/-- Size and format of the frames a pipeline makes under a parameter block (R281, R283). -/
def ispShape (x : StreamSt) (b : List Byte) : Nat × Nat × Nat :=
  let fmt := if bits (recNat b 3 1) 1 0 = 2 then 5 else bits (recNat b 3 1) 1 0
  if bit (recNat b 1 1) 7 then (fmt, recNat b 52 2, recNat b 54 2) else (fmt, x.width, x.height)

/-- Size and format of a capture stream's frames under a parameter block. -/
def outShape (d : Dev) (s : Nat) (x : StreamSt) (b : List Byte) : Nat × Nat × Nat :=
  if vcByp d s then
    let dt := vcDt d s
    (6, ceilDiv (codesFor dt x.width * (rawBits dt).getD 8) 8, x.height)
  else ispShape x b

/-- Bytes a line of the frame takes in the port's receive buffer (R291). -/
def CapFrame.lineLen (f : CapFrame) : Nat := (lineBytes f.dt (f.lines.headD [])).length

/-- The missing lines are copies of the last one received (R275). -/
def fillLines (f : CapFrame) (h : Nat) : CapFrame :=
  let n := h - f.lines.length
  if n = 0 then f else { f with lines := f.lines ++ List.replicate n (f.lines.getLastD []), flags := f.flags ||| 0x02#8 }

/-- A bypass frame's record and buffer. -/
def Dev.bypFrame (d : Dev) (s : Nat) (x : StreamSt) (f : CapFrame) : Dev :=
  let (fmt, w, h) := outShape d s x []
  let d := d.putImage (x.bufAt f.buf) x.bufBytes fmt w h (f.lines.flatMap (lineBytes f.dt))
  let r : FrameRec := { ts := f.ts, stream := s, flags := f.flags, fmt := fmt, w := w, h := h, no := f.no, buf := x.bufAt f.buf }
  let d := d.putRecord s (x.modBuf f.buf (fun b => { b with busy := false, recNo := some x.recCount })) r.bytes
  let d := if f.flags = 0#8 then d else d.incSat .capVcStat [s] 11 0 1
  d.easelRecord s f.fid r

/-- The open frame of stream `s` closes (R275): without a line it is not recorded; else it goes to its pipeline, or,
bypassing, is recorded. -/
def Dev.closeFrame (d : Dev) (s : Nat) (extra : BitVec 8) : Dev :=
  match d.stream s with
  | none => d
  | some x =>
    match x.frame with
    | none => d
    | some f =>
      if f.lines.isEmpty then
        let d := d.setStream s { (x.modBuf f.buf (fun b => { b with busy := false })) with frame := none }
        ((d.dropped s).easelDrop s f.fid).tryClose s
      else
        let f := fillLines { f with flags := f.flags ||| extra } x.height
        let d := d.setStream s { x with frame := none }
        if vcByp d s then (d.bypFrame s { x with frame := none } f).tryClose s
        else
          let p := vcPipe d s
          let q : PipeSt := { d.med.pipes[p] with queue := d.med.pipes[p].queue ++ [(s, f)] }
          { d with med := { d.med with pipes := d.med.pipes.set p q } }

/-- Register writes held for a stream take effect (R275, R293). -/
def Dev.applyVc (d : Dev) (s : Nat) : Dev :=
  match keyed d.med.vcHold s with
  | some v =>
    let d : Dev := { d with med := { d.med with vcHold := dropKeyed d.med.vcHold s } }
    (d.plainWrite .capVcCfg [s] v).countStreams
  | none => d

/-- Count trigger runs and move TLOST (R280). -/
def Dev.trigRun (d : Dev) (s : Nat) (good : Bool) : Dev :=
  match d.stream s with
  | none => d
  | some x =>
    let g := if good then x.good + 1 else 0
    let b := if good then 0 else x.bad + 1
    let d := d.setStream s { x with good := min g 3, bad := min b 3 }
    if 3 ≤ g then d.setFld .capVcStat [s] 30 30 0 else if 3 ≤ b then d.setFld .capVcStat [s] 30 30 1 else d

/-- The trigger check of a frame start (R280): whether it sets UNTRIG. -/
def Dev.trigStart (d : Dev) (s : Nat) : Dev × Bool :=
  let n := vcSync d s
  if n < 4 ∧ 0 < d.fld .capFsyncCfg [n] 21 10 then
    let i : Fin 4 := Fin.ofNat 4 n
    let w := d.med.fsync[i]
    if w.window then
      let d : Dev := { d with med := { d.med with fsync := d.med.fsync.set i { w with hits := w.hits ++ [s] } } }
      (d.trigRun s true, false)
    else (d.trigRun s false, true)
  else (d, false)

/-- A frame opens on stream `s` (R276, R278, R280, R282): buffer, stamp, parameter block, Easel's slots. A poisoned
parameter block is damaged data (R399): the last accepted one serves, and the frame sets CRC (DEDUCED, log 98). -/
def Dev.openFrame (d : Dev) (s no : Nat) : Dev :=
  let (d, untrig) := d.trigStart s
  match d.stream s with
  | none => d
  | some x =>
    match (if d.flt.forced then none else d.freeBuf s x) with
    | none => d.dropped s
    | some i =>
      let byp := vcByp d s
      let ptr := d.loadNat x.param 8
      let new := d.load ptr 2176
      let mapped := ptr % 64 == 0 && d.reach x.param 8 && d.reach ptr 2176
      let harm := !byp && mapped && (d.poisonedN x.param 8 || d.poisonedN ptr 2176)
      let ok := byp || harm || (mapped && blockOk new x.width x.height)
      let blk := if byp then some [] else if ok && !harm then some new else x.block
      let d := if byp || mapped then d else d.violAny [ptr]
      match blk with
      | none => d.dropped s
      | some b =>
        let fl : BitVec 8 := (if ok then 0#8 else 0x80#8) ||| (if harm then 0x01#8 else 0#8) ||| (if untrig then 0x20#8 else 0#8)
        let f : CapFrame := { fid := x.fids, ts := d.tb, no := no, dt := vcDt d s, port := vcPort d s, flags := fl, buf := i, block := b }
        let x := { (d.takeBuf s x i) with
          fids := x.fids + 1, frame := some f, block := if byp then x.block else some b }
        let (_, w, h) := outShape d s x b
        (d.setStream s x).easelStart s f.fid no d.tb i w h

/-- What a packet header does before its payload counts (R274): corrected, or discarded. -/
def Dev.header (d : Dev) (port : Nat) (hdr : Fin 3) : Dev × Bool :=
  match hdr with
  | 0 => (d, true)
  | 1 => (d.incSat .capPortErr [port] 7 0 1, true)
  | 2 => (d.incSat .capPortErr [port] 15 8 1, false)

/-- The open frames of streams set OVF (R276). -/
def Dev.overflow (d : Dev) (ss : List Nat) : Dev :=
  ss.foldl (fun d s => d.modStream s (fun x => { x with frame := x.frame.map (fun f => { f with flags := f.flags ||| 0x08#8 }) })) d

def portOn (d : Dev) (p : Nat) : Bool := d.flag .capPortCfg [p] 31

/-- Port writes held until a frame start take effect (R293). -/
def Dev.applyPort (d : Dev) (p : Nat) : Dev :=
  match keyed d.med.portHold p with
  | some v =>
    let d : Dev := { d with med := { d.med with portHold := dropKeyed d.med.portHold p } }
    d.plainWrite .capPortCfg [p] v
  | none => d

/-- CSI_FRAME_START (R274-R276). A frame start lost to a full buffer costs its frame, which counts as dropped
(DEDUCED, log 40). -/
def Dev.csiStart (d : Dev) (port vc no : Nat) (hdr : Fin 3) (full : Bool) : Dev :=
  let full := full || d.rtFull port 1
  if !portOn d port then d
  else
    let (d, go) := d.header port hdr
    if !go then d
    else
      let ss := streamsAt d port vc
      if full then
        let open_ := ss.filter (fun s => (d.stream s).any (fun x => x.frame.isSome))
        (ss.filter (fun s => !open_.contains s)).foldl Dev.dropped (d.overflow open_)
      else
        let d := d.applyPort port
        let d := ss.foldl (fun d s => (d.closeFrame s 0x10#8).applyVc s) d
        (ss.filter (fun s => vcOn d s && vcPort d s == port && vcVc d s == vc)).foldl (fun d s => d.openFrame s no) d

/-- One line for one stream. -/
def Dev.addLine (d : Dev) (s : Nat) (crcBad : Bool) (bs : List Byte) : Dev :=
  d.modStream s (fun x => { x with frame := x.frame.map (fun f =>
    let c := lineCodes f.dt bs
    let fl : BitVec 8 := if crcBad then f.flags ||| 0x01#8 else f.flags
    if c.isEmpty then { f with flags := fl }
    else if x.height ≤ f.lines.length then { f with flags := fl ||| 0x04#8 }
    else
      let (c, sh, lg) := fitLine f.dt x.width c
      { f with lines := f.lines ++ [c], got := f.got + 1
               flags := fl ||| (if sh then 0x02#8 else 0#8) ||| (if lg then 0x04#8 else 0#8) }) })

/-- The level of a port's receive buffer follows a line of stream `s` (R276, R291, R328): a line that a frame keeps takes its
place there until the pipeline takes it, a bypass line until the stack has taken its bytes. A line of a discarded frame, or
beyond HEIGHT, takes none. `before` is the stream's frame before the line. -/
def Dev.lineLevel (d : Dev) (s : Nat) (before : Option CapFrame) : Dev :=
  match before, (d.stream s).bind (·.frame) with
  | some g, some f =>
    if f.got = g.got then d
    else if vcByp d s then d.rtBypass f.port f.lineLen
    else d.rtAdd f.port f.lineLen
  | _, _ => d

/-- CSI_LINE_PACKET (R273-R276). A packet finds the receive buffer full where the model's level leaves it no room, or where
`full` says so (what the level does not count takes room too: log 51). -/
def Dev.csiLine (d : Dev) (port vc dt : Nat) (hdr : Fin 3) (crcBad full : Bool) (bs : List Byte) : Dev :=
  let full := full || d.rtFull port bs.length
  if !portOn d port then d
  else
    let (d, go) := d.header port hdr
    if !go then d
    else
      let ss := (streamsAt d port vc).filter (fun s => vcDt d s == dt)
      if full then d.overflow ss
      else
        let d := if crcBad && !ss.isEmpty then d.incSat .capPortErr [port] 23 16 1 else d
        ss.foldl (fun d s =>
          let before := (d.stream s).bind (·.frame)
          (d.addLine s crcBad bs).lineLevel s before) d

/-- CSI_FRAME_END (R275, R276). -/
def Dev.csiEnd (d : Dev) (port vc : Nat) (hdr : Fin 3) (full : Bool) : Dev :=
  let full := full || d.rtFull port 1
  if !portOn d port then d
  else
    let (d, go) := d.header port hdr
    if !go then d
    else
      let ss := streamsAt d port vc
      if full then d.overflow ss else ss.foldl (fun d s => d.closeFrame s 0#8) d

/-! ## Enables (R273, R275, R293) -/

/-- A write of CAP_PORT_CFG: refused with CFGERR, held while the port is enabled, or stored (R293). A read shows the values in
force while a write is held; a refused write of EN = 1 to a port that is enabled is dropped whole, so that the port goes on
as it was (DESIGN CHOICE, log 113). -/
def Dev.portCfg (d : Dev) (p : Fin 4) (v : W32) : Dev :=
  let ok := decide (bits v.toNat 17 16 ≠ 3) && decide (80 ≤ bits v.toNat 12 0 ∧ bits v.toNat 12 0 ≤ 4500)
  let unhold (d : Dev) : Dev := { d with med := { d.med with portHold := dropKeyed d.med.portHold p.val } }
  if !v.getLsbD 31 then (unhold d).plainWrite .capPortCfg [p.val] v
  else if !ok then
    let d := d.setFld .capPortErr [p.val] 30 30 1
    if portOn d p.val then d else d.plainWrite .capPortCfg [p.val] (v &&& 0x7FFFFFFF#32)
  else if portOn d p.val then { d with med := { d.med with portHold := setKeyed d.med.portHold p.val v } }
  else d.plainWrite .capPortCfg [p.val] v

/-- A write of CAP_VC_CFG (R273, R275, R293): EN = 0 closes the open frame at once as a short frame; a refused enable
sets CFGERR of the port it names. A read shows the values in force while a write is held; a refused write of EN = 1 to a
stream that is enabled is dropped whole, so that the stream goes on as it was (DESIGN CHOICE, log 113). -/
def Dev.vcCfg (d : Dev) (s : Fin 16) (v : W32) : Dev :=
  let unhold (d : Dev) : Dev := { d with med := { d.med with vcHold := dropKeyed d.med.vcHold s.val } }
  if !v.getLsbD 31 then
    (((unhold (d.closeFrame s.val 0x02#8)).plainWrite .capVcCfg [s.val] v).countStreams).tryClose s.val
  else if !vcOk d s.val v.toNat then
    let d := d.setFld .capPortErr [bits v.toNat 30 29] 30 30 1
    if vcOn d s.val then d else d.plainWrite .capVcCfg [s.val] (v &&& 0x7FFFFFFF#32)
  else if vcOn d s.val then { d with med := { d.med with vcHold := setKeyed d.med.vcHold s.val v } }
  else (d.plainWrite .capVcCfg [s.val] v).countStreams

/-- STREAM_CLOSE of a capture stream disables it (DEDUCED, log 49). -/
def Dev.vcStop (d : Dev) (s : Nat) : Dev :=
  let d := d.closeFrame s 0x02#8
  let d : Dev := { d with med := { d.med with vcHold := dropKeyed d.med.vcHold s } }
  (d.setFld .capVcCfg [s] 31 31 0).countStreams

/-! ## Timebase (R277, R278) -/

def tbSrc (d : Dev) : Nat := d.fld .capTbCtl [] 1 0

/-- The instant of an output's first edge (R279): with ALIGN the next whole second; without, not stated. -/
def fsyncFirst (d : Dev) (n : Nat) : Option Nat :=
  if d.flag .capFsyncCfg [n] 29 then some ((d.tb / 1000000000 + 1) * 1000000000) else none

/-- After a load the outputs time their next edge as a first one (DESIGN CHOICE, log 46). -/
def Dev.fsyncAfresh (d : Dev) : Dev :=
  { d with med := { d.med with fsync := Vector.ofFn (fun n : Fin 4 =>
      let w := d.med.fsync[n]
      if w.due.isSome then { w with due := fsyncFirst d n.val } else w) } }

/-- Load the counter from CAP_TB_SET. -/
def Dev.tbLoad (d : Dev) : Dev :=
  let t := (d.rg .capTbSet []).toNat * 1000000000
  let d : Dev := { d with tb := t, med := { d.med with tbSlew := 0, tbFrac := 0 } }
  (d.setFld .capTbCtl [] 2 2 0).fsyncAfresh

/-- counter - the nearest multiple of 10^9; half way the lower multiple (DESIGN CHOICE, log 46). -/
def ppsError (tb : Nat) : Int :=
  let r := tb % 1000000000
  if r ≤ 500000000 then (r : Int) else (r : Int) - 1000000000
◇ ◇ ◇
__Exercise brief__. Your reply should be the lines from the one that contains "let w := d.med.fsync[n]" through the end of the listing above, repeated exactly.

__Written solution__.
      let w := d.med.fsync[n]
      if w.due.isSome then { w with due := fsyncFirst d n.val } else w) } }

/-- Load the counter from CAP_TB_SET. -/
def Dev.tbLoad (d : Dev) : Dev :=
  let t := (d.rg .capTbSet []).toNat * 1000000000
  let d : Dev := { d with tb := t, med := { d.med with tbSlew := 0, tbFrac := 0 } }
  (d.setFld .capTbCtl [] 2 2 0).fsyncAfresh

/-- counter - the nearest multiple of 10^9; half way the lower multiple (DESIGN CHOICE, log 46). -/
def ppsError (tb : Nat) : Int :=
  let r := tb % 1000000000
  if r ≤ 500000000 then (r : Int) else (r : Int) - 1000000000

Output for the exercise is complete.